CC: I don’t know if I’d call it the heyday, but the continued innovation and the ability of industry to build upon new discoveries never ceases to amaze me. This innovation will continue to transform healthcare and life sciences – I don’t see that changing. But there are many trends that are fueling this growth and innovation. For example, when Moderna had the mRNA vaccine developed as a treatment for COVID-19, very quickly they were able to parlay that into a series of new RNA based drugs that are now used to treat Cancer and other diseases. Similarly, as Geoff mentioned, GLP-1s are now being investigated for possible treatment of diseases beyond Type 2 diabetes and obesity.

Another strong example is generative AI In healthcare. The discovery process is typically a long, costly and labour-intensive one, but AI has the potential to improve the efficiency and effectiveness of how we develop drugs. It is a tool to help scientists – allowing them to spend more time on strategy and innovation. Obviously, there are limitations at this moment in time and also many ethical considerations, but AI-enabled drug discovery is here to stay.

Dr. Aw: We’ve covered a lot of ground today, but before we wrap this conversation, I’m interested in learning more about why you feel healthcare is a compelling place to invest.

CC: It’s important to remember we are a global business and while each market has different dynamics, the beauty of our platform is not only the synergies across our global offices, but across the OMERS and Oxford platform. We have partnered with the OMERS Life Sciences group and also OMERS Ventures to stay on top of new trends, underwrite key targets, and regularly share expertise to ensure we are making the right investment decisions. We play to each other’s strengths and leverage each other’s know-how which allows us to be better relative value investors.

In my day to day, I encounter such inspiring work. We try our best to create enabling environments for our customers, including the platforms, amenities, and services they need to grow. We have a unique relationship with our tenants. Through our real estate transactions, we provide alternative liquidity and creative capital solutions by freeing up liquidity on these biotech companies’ balance sheet. It’s things like this, including the social value created in the communities where we invest, that excite me to come to work every day.

RM: Totally agree, Christie. Within OMERS Life Sciences, the money we invest in commercial drug royalties often gets recycled back into early-stage R&D. It’s a great way to support the broader drug-development ecosystem, without assuming all the risk associated with early-stage drug development.

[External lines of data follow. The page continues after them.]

-- ==== Sys2Proof/Proofs/StagingFrame.lean ====
section
/-! What the staging of a slice leaves as it was: every part of the module that it does not write, by one walk through the reads
of memory and the writes of the Hold (O31). -/

namespace Sys2Proof.Machine

variable {m : Module} {β : Type} {g : Module → β} {ten : ℕ}

/-- The module but for what the staging of a slice writes: what an event writes; counts, caches, error records and patches of the
memories; the Hold; the commands and the weight records. -/
def Module.exceptStaging (m m' : Module) : Module :=
  { m.exceptEvent m' with
    ledgers := m'.ledgers, tokens := m'.tokens, skew := m'.skew, xcache := m'.xcache, tags := m'.tags, pathErr := m'.pathErr
    dramEcc := m'.dramEcc, poison := m'.poison, patches := m'.patches, patchDue := m'.patchDue, mapOrder := m'.mapOrder
    hold := m'.hold, holdEcc := m'.holdEcc, holdPoison := m'.holdPoison
    cmds := m'.cmds, weights := m'.weights }

/-- The observation looks at nothing that the staging of a slice writes. -/
def StagingBlind (g : Module → β) : Prop := ∀ m m', g (m.exceptStaging m') = g m

/-- A fold whose every round is not seen is not seen. -/
theorem foldl_unseen {α : Type} {f : Module → α → Module} {l : List α} (hf : ∀ m a, g (f m a) = g m) : g (l.foldl f m) = g m :=
  List.foldlRecOn (motive := fun m' => g m' = g m) l f rfl fun m' h a _ => (hf m' a).trans h

theorem ite_unseen {c : Prop} [Decidable c] {a b : Module} (ha : g a = g m) (hb : g b = g m) : g (if c then a else b) = g m := by
  split <;> assumption

namespace StagingBlind

variable (blind : StagingBlind g)
include blind

/-! ### Registers, counters and events -/

theorem rest {m' : Module} (h : m' = m.exceptStaging m') : g m' = g m := by
  rw [h]
  exact blind m m'

theorem event {m' : Module} {refs : List RegRef} (e : EventOnly m m' refs) : g m' = g m := by
  rw [e.rest]
  exact blind m (m.exceptEvent m')

theorem setFld {f : Field} {i j v : ℕ} : g (m.setFld f i j v) = g m := blind m (m.setFld f i j v)

theorem addFld {f : Field} {i j n : ℕ} : g (m.addFld f i j n) = g m := blind m (m.addFld f i j n)

theorem drawn : g m.drawn = g m := blind m m.drawn

theorem raise {k : Kind} {loc site : ℕ} : g (m.raise k ten loc site) = g m := blind.event (EventOnly.raise m k ten loc site)

theorem probe {k : Kind} {loc : ℕ} : g (m.probe k ten loc) = g m := blind.event (EventOnly.probe m k ten loc)

theorem violation {b : Block} : g (m.violation ten b) = g m := blind.raise.trans (blind.setFld.trans blind.addFld)

theorem count {ev n : ℕ} : g (m.count ev ten n) = g m :=
  ite_unseen rfl (foldl_unseen fun _ _ => ite_unseen blind.addFld rfl)

theorem bill {f : Ledger → Ledger} : g (m.bill ten f) = g m := by
  unfold Module.bill
  split
  · exact blind.rest rfl
  · rfl

/-! ### Translation (R261 to R264) -/

theorem mapOut {ch : ℕ} : g (m.mapOut ch) = g m := by
  refine ite_unseen rfl (ite_unseen blind.raise ?_)
  exact ite_unseen (blind.rest rfl) (blind.raise.trans (blind.rest rfl))

theorem readUnit {u ch : ℕ} : g (m.readUnit ten u ch) = g m := by
  have probed : g ((m.probe Kind.MEM_CE ten ch).probe Kind.MEM_UE ten ch) = g m := blind.probe.trans blind.probe
  unfold Module.readUnit
  simp only
  generalize (m.probe Kind.MEM_CE ten ch).probe Kind.MEM_UE ten ch = m1 at probed ⊢
  rw [← probed]
  split
  · rfl
  · exact blind.raise.trans (blind.rest rfl)
  · exact ite_unseen (blind.mapOut.trans (blind.raise.trans (blind.rest rfl))) (blind.raise.trans (blind.rest rfl))

theorem readEntries {va : ℕ} : g (m.readEntries ten va).2 = g m := by
  unfold Module.readEntries
  split
  · rfl
  · exact foldl_unseen fun _ _ => blind.readUnit

theorem fillCache {b : Block} {va : ℕ} {e : Word64} : g (m.fillCache b ten va e) = g m := by
  unfold Module.fillCache
  split
  · rfl
  · exact blind.rest rfl

theorem quarantine {f : ℕ} : g (m.quarantine f) = g m := by
  refine blind.raise.trans ?_
  unfold Module.when
  split <;> exact blind.rest rfl

theorem recordWalk {va : ℕ} {w : WalkFail} : g (m.recordWalk ten va w) = g m := by
  have noted : g ((m.setFld Fld.XLT_TEN_FAULT_KIND ten 0 w.kind).setFld Fld.XLT_TEN_FAULT_VA ten 0 va) = g m :=
    blind.setFld.trans blind.setFld
  unfold Module.recordWalk
  simp only
  split
  · exact noted
  · exact blind.raise.trans noted
  · exact blind.quarantine.trans (blind.raise.trans noted)
  · exact blind.raise.trans (blind.violation.trans noted)

theorem translate {b : Block} {va : ℕ} {write : Bool} : g (m.translate b ten va write).2 = g m := by
  unfold Module.translate
  split
  · exact blind.drawn
  · extract_lets m1 m2
    have counted : g m2 = g m := (ite_unseen rfl blind.count).trans (ite_unseen rfl blind.probe)
    have read : g (m2.readEntries ten va).2 = g m := blind.readEntries.trans counted
    split
    · next e => rwa [e] at read
    · next e =>
      rw [e] at read
      split
      · exact (ite_unseen rfl blind.fillCache).trans read
      · exact blind.recordWalk.trans read

theorem translateAll {b : Block} {write : Bool} {ps : List (ℕ × ℕ)} : g (m.translateAll b ten write ps).2 = g m := by
  induction ps generalizing m with
  | nil => rfl
  | cons p ps ih =>
    have first := blind.translate (m := m) (ten := ten) (b := b) (va := p.1) (write := write)
    unfold Module.translateAll
    split
    · next e => rwa [e] at first
    · next m1 e =>
      rw [e] at first
      have rest := ih (m := m1)
      split <;> next e => rw [e] at rest; exact rest.trans first

/-! ### Reads of translated memory (R247) -/

theorem takeTokens {ch n : ℕ} : g (m.takeTokens ten ch n) = g m := by
  unfold Module.takeTokens
  extract_lets key full held level m1 borrowed wait left m2
  have counted : g m2 = g m := blind.drawn.trans (blind.count.trans (blind.addFld.trans blind.drawn))
  exact (blind.rest (m := m2) rfl).trans counted

theorem countDram {a n : ℕ} : g (m.countDram ten a n) = g m :=
  ite_unseen blind.bill (blind.count.trans (blind.addFld.trans ((foldl_unseen fun _ _ => blind.takeTokens).trans blind.bill)))

theorem readLoc {l : Loc × ℕ} : g (m.readLoc ten l).2 = g m := by
  unfold Module.readLoc
  split
  · exact blind.addFld.trans blind.bill
  · simp only
    split <;> exact blind.countDram.trans (foldl_unseen fun _ _ => blind.readUnit)

theorem readLocs {ls : List (Loc × ℕ)} : g (m.readLocs ten ls).2 = g m := by
  induction ls generalizing m with
  | nil => rfl
  | cons l ls ih =>
    have first := blind.readLoc (m := m) (ten := ten) (l := l)
    unfold Module.readLocs
    split
    · next e => rwa [e] at first
    · next m1 e =>
      rw [e] at first
      have rest := ih (m := m1)
      split <;> next e => rw [e] at rest; exact rest.trans first

theorem pathCheck {b : Block} : g (m.pathCheck b ten).2 = g m := by
  unfold Module.pathCheck
  simp only
  split
  · exact blind.raise.trans ((blind.rest (m := m.probe Kind.INT_PATH_PARITY ten b.base) rfl).trans blind.probe)
  · exact blind.probe

theorem countSkew {va n : ℕ} {ls : List (Loc × ℕ)} : g (m.countSkew ten va n ls) = g m :=
  ite_unseen rfl (blind.rest rfl)

theorem readVA {b : Block} {va n : ℕ} : g (m.readVA b ten va n).2 = g m := by
  have located := blind.translateAll (m := m) (ten := ten) (b := b) (write := false) (ps := piecesOf va n)
  unfold Module.readVA
  split
  · next e => rwa [e] at located
  · next m1 e =>
    rw [e] at located
    have checked := blind.pathCheck (m := m1) (ten := ten) (b := b)
    split
    · next e => rw [e] at checked; exact checked.trans located
    · next e => rw [e] at checked; exact blind.readLocs.trans (blind.countSkew.trans (checked.trans located))

/-! ### Writes of the Hold (R258) -/

theorem writeHoldLocs {ps : List (ℕ × ℕ)} {bs : List Byte} : g (m.writeHoldLocs ps bs) = g m := by
  induction ps generalizing m bs with
  | nil => rfl
  | cons p ps ih => exact ih.trans (blind.rest rfl)

theorem countHold {n : ℕ} : g (m.countHold ten n) = g m := ite_unseen blind.bill (blind.count.trans blind.bill)

theorem writeHold {h : ℕ} {bs : List Byte} : g (m.writeHold ten h bs).2 = g m := by
  unfold Module.writeHold
  simp only
  split
  · next e _ =>
    cases e with
    | isolation => exact blind.raise.trans (blind.violation.trans blind.probe)
    | pair => exact blind.raise.trans blind.probe
  · exact blind.writeHoldLocs.trans (blind.countHold.trans blind.probe)

/-! ### Staging (R174, R181) -/

theorem setWrec {w : WRecord} : g (m.setWrec ten w) = g m := by
  rw [Module.setWrec_rest]
  exact blind.rest rfl

theorem clearSrcErrs {src : Option ℕ} : g (m.clearSrcErrs src) = g m := by
  unfold Module.clearSrcErrs
  split
  · exact blind.rest rfl
  · rfl

theorem readTwice {src : Option ℕ} {va n : ℕ} : g (m.readTwice src ten va n).2 = g m := by
  unfold Module.readTwice
  extract_lets bus m1 again
  have cleared : g m1 = g m := blind.clearSrcErrs
  have hagain : ∀ m', g (again m').2 = g m' := by
    intro m'
    have read := blind.readVA (m := m') (ten := ten) (b := .wgt) (va := va) (n := n)
    simp only [again]
    split
    · next e => rwa [e] at read
    · next e => rw [e] at read; exact blind.raise.trans read
  have read := blind.readVA (m := m1) (ten := ten) (b := .wgt) (va := va) (n := n)
  split
  · exact blind.raise.trans cleared
  · split
    · exact (hagain m1).trans cleared
    · split
      · next e => rw [e] at read; exact read.trans cleared
      · next e => rw [e] at read; exact (hagain _).trans (read.trans cleared)

theorem copySlice {src : Option ℕ} {w : WRecord} {l b : ℕ} {v : BitVec 16} : g (m.copySlice src ten w l v b).2 = g m := by
  unfold Module.copySlice
  split
  · rfl
  · next x _ =>
    have read := blind.readTwice (m := m) (ten := ten) (src := src) (va := w.sourceOf v + x.offset) (n := x.bytes)
    split
    · next e => rwa [e] at read
    · next bs m1 e =>
      rw [e] at read
      have wrote := blind.writeHold (m := m1) (ten := ten) (h := w.berthAddr b) (bs := bs)
      split
      · next e => rw [e] at wrote; exact wrote.trans read
      · next e => rw [e] at wrote; exact blind.addFld.trans (wrote.trans read)

theorem stageLayer {l : ℕ} {v : BitVec 16} {m' : Module} (h : m.stageLayer ten l v = some m') : g m' = g m := by
  unfold Module.stageLayer at h
  split at h
  · cases h
  · simp only at h
    split at h
    · cases h
    · cases h
      exact blind.setWrec.trans (blind.copySlice.trans (ite_unseen blind.drawn rfl))

end StagingBlind

theorem Module.stageLayer_epochs {l : ℕ} {v : BitVec 16} {m' : Module} (h : m.stageLayer ten l v = some m') :
    m'.epochs = m.epochs := StagingBlind.stageLayer (g := Module.epochs) (fun _ _ => rfl) h

end Sys2Proof.Machine
end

it’s also fascinating from a science perspective. We have invested in some highly successful drugs that have dramatically changed the quality of life for patients suffering from debilitating diseases. Playing even a small role in financing this type of innovation is incredibly rewarding from a personal standpoint. But as an organization, we also get to invest in great science while providing the capital required to fuel further innovation in the pharmaceutical industry. What is more exciting than that?

GC: I’m an investor first and cover a few sectors with my work, but healthcare is my favourite area to cover. It is such a complex universe and there are many idiosyncratic opportunities that you don’t always see in the other areas where we invest. To echo Rob’s point, the science is always interesting, but there is also the aspect that we are doing work that contributes to the greater good, not only in public equities but across OMERS and Oxford.

Sharing insights across the different groups has been invaluable and is a great benefit of working at a place like OMERS. There is almost always crossover in our work. We each have our niche, but once you pool all this information together it helps make complicated work less complicated. So, I really thank you Dr. Aw for helping bring all the minds together to ensure we are always connected, sharing insights and collaborating together. There is so much depth and breadth across our businesses and appreciate conversations like this that help us all do a better job on behalf of the members we work for.